Un adolescent va connaître plusieurs bouleversements. Un été où doucement il quitte l'enfance et l'innocence.
D'abord il découvre sur un étal de brocante une tablette de bois gravée de signes étranges, qui viendrait de l'Île de Pâques. Intrigué, comme hypnotisé, obsédé, il va se rendre à la bibliothèque du coin. Et rencontrer Elizabeth, la bibliothécaire spécialiste de cette île mystérieuse et surtout de cette langue incompréhensible. Elizabeth qui remue en lui des émotions troublantes.
Puis, il y a Ficelle, son pote de toujours, qui le rejoint pour quelques jours. Ficelle, le frondeur, l'espiègle, le rebelle. Mais, Ficelle, depuis l'été dernier a changé. De petits joints en passant, il est passé aux drogues plus dures. Qui passe doucement vers la petite délinquance.
C'est un de ces livres roman d'apprentissage et quête d'identité propre à cet état de l'adolescence.
La langue de Jean-Luc Cattacin a un rythme étrange, irrégulier, comme soumise aux évènements. Comme des vagues. Comme le vent qui se soulève, intense, et s'apaise soudainement.

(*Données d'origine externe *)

-- ==== Sys2Proof/Machine/Operands.lean ====
section
/-! DEFINITION. Oboe operands: registers as a reader sees them in the pipeline, their moves, core memories, and address
generation (R247 to R260, R280, R281, R286, R287, R299). -/

namespace Sys2Proof.Machine

/-! ### Register file and pipeline (R248, R255) -/

def Rc.ac0 : Nat := 0x04
def Rc.ac1 : Nat := 0x05
def Rc.lc : Nat := 0x0C
def Rc.sr : Nat := 0x0D
def Rc.bex : Nat := 0x0E
def Rc.mxv : Nat := 0x0F
def Rc.mxi : Nat := 0x10
def Rc.ixc : Nat := 0x11
def Rc.ap (n : Nat) : Nat := 0x18 + n
def Rc.am (n : Nat) : Nat := 0x20 + n
def Rc.ab (n : Nat) : Nat := 0x28 + n
def Rc.al (n : Nat) : Nat := 0x30 + n

/-- Bits of SR (R249). -/
def Sr.c : Nat := 0
def Sr.z : Nat := 1
def Sr.n : Nat := 2
def Sr.e : Nat := 3
def Sr.v : Nat := 4
def Sr.lk : Nat := 9
def Sr.lkb : Nat := 10
def Sr.tv : Nat := 11
def Sr.fr : Nat := 12
def Sr.nmi : Nat := 13

/-- The reset values of R248. -/
def coreDefault (code : Nat) : Nat := if code = Rc.sr then 0x100 else if code = Rc.bex then 23 else 0

/-- A number with its bits [lo + width - 1 : lo] replaced. -/
def putNat (v lo width x : Nat) : Nat := v % 2 ^ lo + x % 2 ^ width * 2 ^ lo + v / 2 ^ (lo + width) * 2 ^ (lo + width)

/-- A register's value after a write (R259, R281). -/
def WriteOp.apply (v : Nat) : WriteOp → Nat
  | .put lo width x => putNat v lo width x
  | .minBex r => min v r

/-- A register as it stands after every write that has landed and been committed. -/
def Core.committed (c : Core) (code : Nat) : Nat := SMap.getD coreDefault c.file code

/-- A register set at once. -/
def Core.setNow (c : Core) (code v : Nat) : Core := { c with file := SMap.setD coreDefault c.file code v }

/-- Writes in the order in which they land. -/
def landOrder (a b : CoreWrite) : Bool := a.land ≤ b.land

/-- A register with those pending writes applied that the reader sees. -/
def Core.seen (c : Core) (code : Nat) (sees : CoreWrite → Bool) : Nat :=
  (sortBy landOrder (c.pend.filter (fun w => w.code = code && sees w))).foldl (fun v w => w.op.apply v) (c.committed code)

/-- LC as the loop hardware sees it in oc t: its own writes, by DO, loop tests and ENDDO, count at once (R262, R295). -/
def Core.loopCount (c : Core) (t : Nat) : Nat := c.seen Rc.lc (fun w => w.fwd || w.land < t)

/-- A register as a reader sees it that reads in oc tr: every write that landed in an earlier oc (R255). -/
def Core.readAt (c : Core) (code tr : Nat) : Nat := c.seen code (fun w => w.land < tr)

/-- An accumulator as a MAC, ALU or class-S operation in AG at oc t sees it: forwarded results up to the oc of its EX, other
writes as in RD (R255). -/
def Core.accAt (c : Core) (acc t : Nat) : Nat :=
  c.seen (Rc.ac0 + acc) (fun w => if w.fwd then w.land ≤ t + 2 else w.land < t + 1)

/-- Every write that landed before oc t committed. -/
def Core.commit (c : Core) (t : Nat) : Core :=
  let due := sortBy landOrder (c.pend.filter (fun w => w.land < t))
  { c with
    file := due.foldl (fun m w => SMap.setD coreDefault m w.code (w.op.apply (SMap.getD coreDefault m w.code))) c.file
    pend := c.pend.filter (fun w => t ≤ w.land) }

/-- A write put into the pipeline. -/
def Core.write (c : Core) (land code lo width v : Nat) : Core :=
  { c with pend := c.pend ++ [{ land := land, code := code, op := .put lo width v }] }

/-- LC written in WB by the loop hardware at an instruction in AG at oc t (R255, R262). -/
def Core.writeLoop (c : Core) (t v : Nat) : Core :=
  { c with pend := c.pend ++ [{ land := t + 3, code := Rc.lc, op := .put 0 16 v, fwd := true }] }

/-- A bit of SR as it stands. -/
def Core.srBit (c : Core) (i : Nat) : Bool := (c.committed Rc.sr).testBit i

/-- A bit of SR set at once. -/
def Core.setSr (c : Core) (i : Nat) (b : Bool) : Core := c.setNow Rc.sr (putNat (c.committed Rc.sr) i 1 (ofBool b))

/-- SR.IPL set at once. -/
def Core.setIpl (c : Core) (level : Nat) : Core := c.setNow Rc.sr (putNat (c.committed Rc.sr) 5 4 level)

/-- Flags written at the end of oc `land` (R285). -/
def Core.writeFlags (c : Core) (land : Nat) (f : Flags) : Core :=
  let one (c : Core) (i : Nat) (b : Option Bool) : Core := match b with
    | some b => c.write land Rc.sr i 1 (ofBool b)
    | none => c
  one (one (one (one (one c Sr.c f.c) Sr.z f.z) Sr.n f.n) Sr.e f.e) Sr.v (if f.v then some true else none)

/-! ### Moves to and from registers (R281) -/

/-- A register read as a 24-bit value in oc tr, and whether the read sets V (R259); pc is the reading instruction's. -/
def Core.readReg (c : Core) (code tr pc : Nat) : Nat × Bool :=
  let r (k : Nat) : Nat := c.readAt k tr
  if code = 4 || code = 5 then ((r code) / 2 ^ 24 % 2 ^ 24, guardUsed (r code))
  else if 6 ≤ code && code < 12 then
    let a := r (Rc.ac0 + (code - 6) / 3)
    match (code - 6) % 3 with
    | 0 => (unsigned 24 (signed 8 (a / 2 ^ 48)), false)
    | 1 => (a / 2 ^ 24 % 2 ^ 24, false)
    | _ => (a % 2 ^ 24, false)
  else if code = pcCode then (pc, false)
  else if 0x20 ≤ code && code < 0x28 then (unsigned 24 (signed 13 (r code)), false)
  else (r code, false)

/-- A 24-bit value written to a register at the end of oc `land` (R281). -/
def Core.writeReg (c : Core) (code v land : Nat) : Core :=
  if code < 4 || code = Rc.mxv then c.write land code 0 24 v
  else if code = 4 || code = 5 then c.write land code 0 56 (unsigned 56 (aligned v))
  else if code < 12 then
    let a := Rc.ac0 + (code - 6) / 3
    match (code - 6) % 3 with
    | 0 => c.write land a 48 8 v
    | 1 => c.write land a 24 24 v
    | _ => c.write land a 0 24 v
  else if code = Rc.lc then c.write land code 0 16 v
  else if code = Rc.sr then
    let c := c.write land code 0 5 v
    let c := c.write land code 5 4 (min (v / 2 ^ 5 % 16) 8)
    (c.write land code Sr.fr 1 (v / 2 ^ Sr.fr)).write land code Sr.lkb 1 0
  else if code = Rc.bex then c.write land code 0 5 (min (v % 32) 23)
  else if code = pcCode then c
  else c.write land code 0 13 v

/-! ### Address generation (R260) -/

/-- A pointer updated by m with its base and length (R260). -/
def updatePointer (p : Nat) (m : Int) (base len : Nat) : Nat :=
  let q := (p : Int) + m
  if len = 0 then unsigned 13 q
  else if q ≥ (base : Int) + len then unsigned 13 (q - len)
  else if q < base then unsigned 13 (q + len)
  else unsigned 13 q

/-- APn updated by m, as an instruction in AG at oc t computes it. -/
def Core.stepped (c : Core) (n t : Nat) (m : Int) : Nat :=
  updatePointer (c.readAt (Rc.ap n) t) m (c.readAt (Rc.ab n) t) (c.readAt (Rc.al n) t)

/-- The modifier that MOD names for pointer n: none, +1, -1 or AMn (R286). -/
def Core.modifier (c : Core) (n t : Nat) (m : Nat) : Option Int :=
  match m with
  | 0 => none
  | 1 => some 1
  | 2 => some (-1)
  | _ => some (signed 13 (c.readAt (Rc.am n) t))

/-- APn post-modified in AG at oc t. -/
def Core.postModify (c : Core) (n t : Nat) (m : Option Int) : Core :=
  match m with
  | none => c
  | some m => c.write t (Rc.ap n) 0 13 (c.stepped n t m)

/-- The address of a class-L instruction and the pointer's modification (R299). -/
def Core.memAddress (c : Core) (t mode n addr : Nat) : Nat × Option Int :=
  let p := c.readAt (Rc.ap n) t
  match mode with
  | 0 => (addr, none)
  | 1 => (p, none)
  | 2 => (p, some 1)
  | 3 => (p, some (-1))
  | 4 => (p, some (signed 13 (c.readAt (Rc.am n) t)))
  | 5 => (c.stepped n t (signed 13 addr), none)
  | _ => (p, some (signed 13 addr))

/-! ### Core records and memories (R247, R250 to R253) -/

/-- The key of core n of a die. -/
def coreKey (d n : Nat) : Nat := 64 * d + n

/-- A core. -/
def Chip.core (s : Chip) (d n : Nat) : Core := s.cores.get (coreKey d n)

/-- A core changed. -/
def Chip.onCore (s : Chip) (d n : Nat) (f : Core → Core) : Chip := { s with cores := s.cores.upd (coreKey d n) f }

def Obe.reset : Nat := 0
def Obe.run : Nat := 1
def Obe.waittask : Nat := 2
def Obe.sleep : Nat := 3
def Obe.halted : Nat := 4
def Obe.faultHalt : Nat := 5

/-- A core's state code (R245). -/
def Chip.coreState (s : Chip) (d n : Nat) : Nat := s.fld d (F.OBE_STATUS_STATE n)

/-- A core enters a state. -/
def Chip.setCoreState (s : Chip) (d n st : Nat) : Chip := s.setFld d (F.OBE_STATUS_STATE n) st

/-- The key of memory m (0 P, 1 X, 2 Y) of a core, and of one of its words. -/
def coreMemKey (d n m : Nat) : Nat := coreKey d n * 3 + m
def coreWordKey (d n m a : Nat) : Nat := coreMemKey d n m * 8192 + a % 8192

/-- The 3 check bits of a sample: bit j is the parity of sample bits 3m + j (R251). -/
def checkSample (v : Nat) : BitVec 4 :=
  BitVec.ofNat 4 (((List.range 8).foldl (fun c m => c ^^^ (v >>> (3 * m))) 0) % 8)

/-- The check bits of a word of memory m. -/
def memCheck (m : Nat) (v : W36) : BitVec 4 := if m = 0 then checkBits v else checkSample v.toNat

/-- All check bits of memory m inverted: the syndrome of a word stored poisoned (R252). -/
def memPoison (m : Nat) : BitVec 4 := if m = 0 then 15#4 else 7#4

/-- What a word of memory m reads as, and its syndrome (R251). -/
def Chip.coreWord (s : Chip) (d n m a : Nat) : Nat × BitVec 4 :=
  let w := s.coreMem.get (coreWordKey d n m a)
  if w.valid then (w.data.toNat, memCheck m w.data ^^^ w.chk) else (0, 0)

/-- A word of memory m written, changed by an armed flip of KIND 2 to 4; poisoned where asked (R252, R499). -/
def Chip.writeCoreWord (s : Chip) (d n m a v : Nat) (poison : Bool) : Chip :=
  let data := if m = 0 then word v else word (v % 2 ^ 24)
  let chk := if poison then memCheck m data ^^^ memPoison m else memCheck m data
  let put (s : Chip) (data : W36) (chk : BitVec 4) : Chip :=
    { s with coreMem := s.coreMem.set (coreWordKey d n m a) { data := data, chk := chk, valid := true } }
  if s.flipArmed d (2 + m) n then
    let mask := s.fld d F.MIE_FLIPMASK_MASK
    (put s (data ^^^ (if m = 0 then word mask else word (mask % 2 ^ 24)))
      (chk ^^^ (BitVec.ofNat 4 (s.fld d F.MIE_FLIP_CHK_CHK) &&& memPoison m))).flipDone d
  else put s data chk

/-- A read by any path found a failing word not stored poisoned: OBE_MEM_STATUS, and the remap rule of R79 (R252, R274). -/
def Chip.coreMemFail (s : Chip) (d n m a : Nat) : Chip :=
  let s := s.setFlag d (F.OBE_MEM_STATUS_CHECK_SEEN n) true
  let s := s.setFld d (F.OBE_MEM_STATUS_MEM n) m
  let s := s.setFld d (F.OBE_MEM_STATUS_ADDR n) a
  let s := (s.satFld d (F.OBE_MEM_STATUS_COUNT n) 1).countCore d n 44 1
  let key := coreMemKey d n m
  let r := s.coreMems.get key
  if r.lastFail = some a then
    if r.remap.length < 8 then
      { s with
        coreMems := s.coreMems.set key { remap := r.remap ++ [{ addr := a, field := true }], lastFail := none }
        coreMem := s.coreMem.set (coreWordKey d n m a) { data := 0, chk := memPoison m, valid := true } }
    else s.logEv d Ev.ramRemapFull (Config.remapFullDetail key a).toNat
  else { s with coreMems := s.coreMems.set key { r with lastFail := some a } }

/-- The core's own stores that landed before oc t reach memory (R253). -/
def Chip.commitStores (s : Chip) (d n t : Nat) : Chip :=
  let c := s.core d n
  let due := sortBy (fun (a b : CoreStore) => decide (a.land ≤ b.land)) (c.stores.filter (fun w => w.land < t))
  if due.isEmpty then s
  else (s.each due (fun s w => s.writeCoreWord d n w.mem w.addr w.value false)).onCore d n (fun c =>
    { c with stores := c.stores.filter (fun w => t ≤ w.land) })

/-- A word read through the shared port in the core's present oc: its value, with every store of an earlier oc, and whether it
fails (R250, R253, R274). -/
def Chip.sharedRead (s : Chip) (d n m a : Nat) : Chip × Nat × Bool :=
  let s := s.commitStores d n (s.core d n).cycle
  let (v, syn) := s.coreWord d n m a
  let s := s.countCore d n (if m = 0 then 26 else if m = 1 then 24 else 25) 1
  if syn = 0 then (s, v, false)
  else (if syn = memPoison m then s else s.coreMemFail d n m a, v, true)

/-- A word written through the shared port in the core's present oc: after every store of that oc or an earlier one (R250, R252,
R253). -/
def Chip.sharedWrite (s : Chip) (d n m a v : Nat) (poison : Bool) : Chip :=
  let s := s.commitStores d n ((s.core d n).cycle + 1)
  (s.countCore d n (if m = 0 then 26 else if m = 1 then 24 else 25) 1).writeCoreWord d n m a v poison

/-- Every valid bit of a core's memory cleared (R247, R498). -/
def Chip.clearCoreMem (s : Chip) (d n m : Nat) : Chip :=
  { s with coreMem := SMap.dropRange s.coreMem (coreMemKey d n m * 8192) ((coreMemKey d n m + 1) * 8192) }

/-- The core's own stores that landed before oc t reach memory; its register writes are committed (R253, R255). -/
def Chip.commitCore (s : Chip) (d n t : Nat) : Chip := (s.commitStores d n t).onCore d n (fun c => c.commit t)

/-- Every earlier instruction completes: all writes land, and the next instruction enters AG after them (R265, R289). -/
def Chip.drainCore (s : Chip) (d n : Nat) : Chip :=
  let c := s.core d n
  let last := c.pend.foldl (fun m w => max m (w.land + 1)) (c.stores.foldl (fun m w => max m (w.land + 1)) c.cycle)
  (s.commitCore d n last).onCore d n (fun c => { c with cycle := last })

/-- A sample of X or Y as the core reads it in oc tr: its own landed stores stand over memory (R255). -/
def Chip.coreSample (s : Chip) (d n m a tr : Nat) : Nat × BitVec 4 :=
  let mine := sortBy (fun (x y : CoreStore) => decide (x.land ≤ y.land))
    ((s.core d n).stores.filter (fun w => w.mem = m && w.addr = a % 8192 && w.land < tr))
  match mine.getLast? with
  | some w => (w.value, 0)
  | none => s.coreWord d n m a

end Sys2Proof.Machine
end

Il y a des passages lumineux, très beaux. Surtout ceux où l'adolescent est complètement tourneboulé par les sentiments et les sensations que réveille en lui la jolie bibliothécaire Elizabeth.
D'autres moments se lisent plus tranquillement, dans un petit ronron de choses auxquelles on s'attend.
Mais plus le livre avance, plus le livre est intense et tourbillonnant.
Rajoutant à ça tout le mythe étrange de l'île de Pâques, de cette langue incomprise, de l'intrigue, du presque fantastique de cette population disparue.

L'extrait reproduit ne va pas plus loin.